Later, Gloria writes that the most stressful - but simultaneously funny - moment occurred when they were all in the swimming pool. 

“The South African woman had observed me swimming and were eager to follow suit, though they had no experience or skills. All in all, the scene was quite humorous. The woman struggled to stay afloat. Audre and I vainly tried to support their bodies in the water, and Betty Walpert [she owned the house] panicked at the thought of having them survive South Africa's apartheid only to drown in her pool.”

Gloria finishes this section of her essay remembering Audre: “The evenings were exceptional. We had our meals outdoors under a wide, spreading lime tree with the sweet sand of blossoms perfuming the air. Here we were, two African American women learning a few words in Xhosa and Zulu as we shared the stories of the 15 women of the Zamani Soweto Sisters Council and the Maggie Magaba Trust. They told us their stories in the evening and at night in her room, Audre wrote and wrote. There was uniqueness to each tale, yet an underlying similarity in terms of suffering, a commitment to struggle and an appreciation for accomplishment and the strength of unity. As Audre and I discussed the stories we had heard, emotions alternated between melancholy and an unwavering anger against the devastating effects of apartheid.”

 

“I believe this is what we're trying to do now: build on what Audre Lorde, Gloria Joseph, the Zamani Soweto Sisters Council and the Maggie Magaba Trust [and others] created.

We have the privilege of making these connections in less dangerous times, but the world is becoming more challenging.”

 

So what can we take from this?

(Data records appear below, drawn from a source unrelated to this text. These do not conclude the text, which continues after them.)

-- ==== Sys2Proof/Laws/Table.lean ====
section
/-!
SUPPORT. Sys2Proof/Laws/Table.lean: the laws of tables and memories: what a read after a write gives, and that every operation
keeps the canonical form.
-/
namespace Sys2Proof.Machine

variable {α : Type}

/-! ### Read after write -/

theorem Tbl.find_del_same (t : Tbl α) (k : Nat) : (t.del k).find k = none := by
  induction t with
  | nil => rfl
  | cons e t ih =>
    obtain ⟨a, v⟩ := e
    by_cases h : a = k <;> simp [Tbl.del, Tbl.find, h, ih]

theorem Tbl.find_del_other (t : Tbl α) {k j : Nat} (h : j ≠ k) : (t.del k).find j = t.find j := by
  induction t with
  | nil => rfl
  | cons e t ih =>
    obtain ⟨a, v⟩ := e
    by_cases ha : a = k
    · subst ha
      simp [Tbl.del, Tbl.find, ih, h.symm]
    · simp [Tbl.del, Tbl.find, ha, ih]

theorem Tbl.find_ins_same (t : Tbl α) (k : Nat) (x : α) (h : t.find k = none) : (Tbl.ins t k x).find k = some x := by
  induction t with
  | nil => simp [Tbl.ins, Tbl.find]
  | cons e t ih =>
    obtain ⟨a, v⟩ := e
    by_cases ha : a = k
    · simp [Tbl.find, ha] at h
    · simp only [Tbl.find, ha, if_false] at h
      by_cases hk : k < a <;> simp [Tbl.ins, hk, Tbl.find, ha, ih h]

theorem Tbl.find_ins_other (t : Tbl α) {k j : Nat} (x : α) (h : j ≠ k) : (Tbl.ins t k x).find j = t.find j := by
  induction t with
  | nil => simp [Tbl.ins, Tbl.find, h.symm]
  | cons e t ih =>
    obtain ⟨a, v⟩ := e
    by_cases hk : k < a
    · simp [Tbl.ins, hk, Tbl.find, h.symm]
    · simp [Tbl.ins, hk, Tbl.find, ih]

@[simp] theorem Tbl.find_put_same (t : Tbl α) (k : Nat) (x : α) : (t.put k x).find k = some x :=
  Tbl.find_ins_same _ _ _ (Tbl.find_del_same t k)

theorem Tbl.find_put_other (t : Tbl α) {k j : Nat} (x : α) (h : j ≠ k) : (t.put k x).find j = t.find j := by
  rw [Tbl.put, Tbl.find_ins_other _ _ h, Tbl.find_del_other _ h]

@[simp] theorem Tbl.get_put_same (t : Tbl α) (k : Nat) (x d : α) : (t.put k x).get k d = x := by
  simp [Tbl.get]

theorem Tbl.get_put_other (t : Tbl α) {k j : Nat} (x d : α) (h : j ≠ k) : (t.put k x).get j d = t.get j d := by
  simp [Tbl.get, Tbl.find_put_other t x h]

@[simp] theorem Mem.get_put_same {n : Nat} (m : Mem n) (a : Nat) (x : BitVec n) : Mem.get (Mem.put m a x) a = x := by
  unfold Mem.put Mem.get
  split
  · next h => simp [Tbl.get, Tbl.find_del_same, h]
  · simp

theorem Mem.get_put_other {n : Nat} (m : Mem n) {a b : Nat} (x : BitVec n) (h : b ≠ a) :
    Mem.get (Mem.put m a x) b = Mem.get m b := by
  unfold Mem.put Mem.get
  split
  · simp [Tbl.get, Tbl.find_del_other _ h]
  · simp [Tbl.get, Tbl.find_put_other _ _ h]

/-! ### The canonical form -/

theorem Tbl.rising_iff (t : Tbl α) : Tbl.rising t = true ↔ (t.map Prod.fst).Pairwise (· < ·) := by
  induction t with
  | nil => simp [Tbl.rising]
  | cons e t ih =>
    cases t with
    | nil => simp [Tbl.rising]
    | cons e' t =>
      simp only [Tbl.rising, Bool.and_eq_true, decide_eq_true_eq, ih, List.map_cons, List.pairwise_cons]
      constructor
      · rintro ⟨h, h1, h2⟩
        refine ⟨?_, h1, h2⟩
        intro x hx
        rcases List.mem_cons.1 hx with rfl | hx
        · exact h
        · exact Nat.lt_trans h (h1 x hx)
      · rintro ⟨h, h1, h2⟩
        exact ⟨h _ (List.mem_cons_self ..), h1, h2⟩

theorem Tbl.del_eq_filter (t : Tbl α) (k : Nat) : t.del k = t.filter fun e => decide (e.1 ≠ k) := by
  induction t with
  | nil => rfl
  | cons e t ih =>
    obtain ⟨a, v⟩ := e
    by_cases h : a = k <;> simp [Tbl.del, h, ih]

theorem Tbl.rising_filter (t : Tbl α) (p : Nat × α → Bool) (h : Tbl.rising t = true) : Tbl.rising (t.filter p) = true :=
  (Tbl.rising_iff _).2 (List.Pairwise.sublist (List.Sublist.map _ List.filter_sublist) ((Tbl.rising_iff t).1 h))

theorem Tbl.mem_ins (t : Tbl α) (k : Nat) (x : α) (e : Nat × α) (h : e ∈ Tbl.ins t k x) : e = (k, x) ∨ e ∈ t := by
  induction t with
  | nil => simpa [Tbl.ins] using h
  | cons c t ih =>
    obtain ⟨a, v⟩ := c
    by_cases hk : k < a
    · simpa [Tbl.ins, hk] using h
    · simp only [Tbl.ins, hk, if_false, List.mem_cons] at h ⊢
      rcases h with h | h
      · exact .inr (.inl h)
      · rcases ih h with h | h
        · exact .inl h
        · exact .inr (.inr h)

theorem Tbl.rising_ins (t : Tbl α) (k : Nat) (x : α) (hn : ∀ e ∈ t, e.1 ≠ k) (h : Tbl.rising t = true) :
    Tbl.rising (Tbl.ins t k x) = true := by
  rw [Tbl.rising_iff] at h ⊢
  induction t with
  | nil => simp [Tbl.ins]
  | cons c t ih =>
    obtain ⟨a, v⟩ := c
    simp only [List.map_cons, List.pairwise_cons] at h
    have ha : a ≠ k := hn (a, v) (List.mem_cons_self ..)
    by_cases hk : k < a
    · simp only [Tbl.ins, hk, if_true, List.map_cons, List.pairwise_cons]
      refine ⟨fun y hy => ?_, h.1, h.2⟩
      rcases List.mem_cons.1 hy with rfl | hy
      · exact hk
      · exact Nat.lt_trans hk (h.1 y hy)
    · simp only [Tbl.ins, hk, if_false, List.map_cons, List.pairwise_cons]
      refine ⟨fun y hy => ?_, ih (fun e he => hn e (List.mem_cons_of_mem _ he)) h.2⟩
      obtain ⟨e, he, rfl⟩ := List.mem_map.1 hy
      rcases Tbl.mem_ins t k x e he with rfl | he
      · show a < k
        omega
      · exact h.1 _ (List.mem_map.2 ⟨e, he, rfl⟩)

theorem Tbl.rising_put (t : Tbl α) (k : Nat) (x : α) (h : Tbl.rising t = true) : Tbl.rising (t.put k x) = true := by
  unfold Tbl.put
  rw [Tbl.del_eq_filter]
  refine Tbl.rising_ins _ k x (fun e he => ?_) (Tbl.rising_filter t _ h)
  simpa using (List.mem_filter.1 he).2

theorem Memory.wf_put {n : Nat} (m : Mem n) (a : Nat) (x : BitVec n) (h : Memory.wf m = true) :
    Memory.wf (Mem.put m a x) = true := by
  unfold Memory.wf at h ⊢
  simp only [Bool.and_eq_true, List.all_eq_true, decide_eq_true_eq] at h ⊢
  unfold Mem.put
  split
  · rw [Tbl.del_eq_filter]
    exact ⟨Tbl.rising_filter m _ h.1, fun e he => h.2 e (List.mem_filter.1 he).1⟩
  · next hx =>
    refine ⟨Tbl.rising_put m a x h.1, fun e he => ?_⟩
    unfold Tbl.put at he
    rw [Tbl.del_eq_filter] at he
    rcases Tbl.mem_ins _ a x e he with rfl | he
    · exact hx
    · exact h.2 e (List.mem_filter.1 he).1

theorem Memory.wf_putRun {n : Nat} (m : Mem n) (a : Nat) (l : List (BitVec n)) (h : Memory.wf m = true) :
    Memory.wf (Mem.putRun m a l) = true := by
  induction l generalizing m a with
  | nil => exact h
  | cons x l ih => exact ih (Mem.put m a x) (a + 1) (Memory.wf_put m a x h)

theorem Memory.wf_keep {n : Nat} (m : Mem n) (f : Nat → Bool) (h : Memory.wf m = true) :
    Memory.wf (Tbl.keep m f : Mem n) = true := by
  unfold Memory.wf at h ⊢
  simp only [Bool.and_eq_true, List.all_eq_true, decide_eq_true_eq] at h ⊢
  exact ⟨Tbl.rising_filter m _ h.1, fun e he => h.2 e (List.mem_filter.1 he).1⟩

end Sys2Proof.Machine
end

I believe this is what we're trying to do now: build on what Audre Lorde, Gloria Joseph, the Zamani Soweto Sisters Council and the Maggie Magaba Trust— or even the Garveyites or the Polaroid Revolutionary Workers Movement covered in the Moya issue—created.

We have the privilege of making these connections in less dangerous times, but the world is becoming more challenging. I invite us to draw on their history as we reflect on how to create the conditions for others to forge these connections and sustain ourselves and with new realities in South Africa, the U.S. and globally.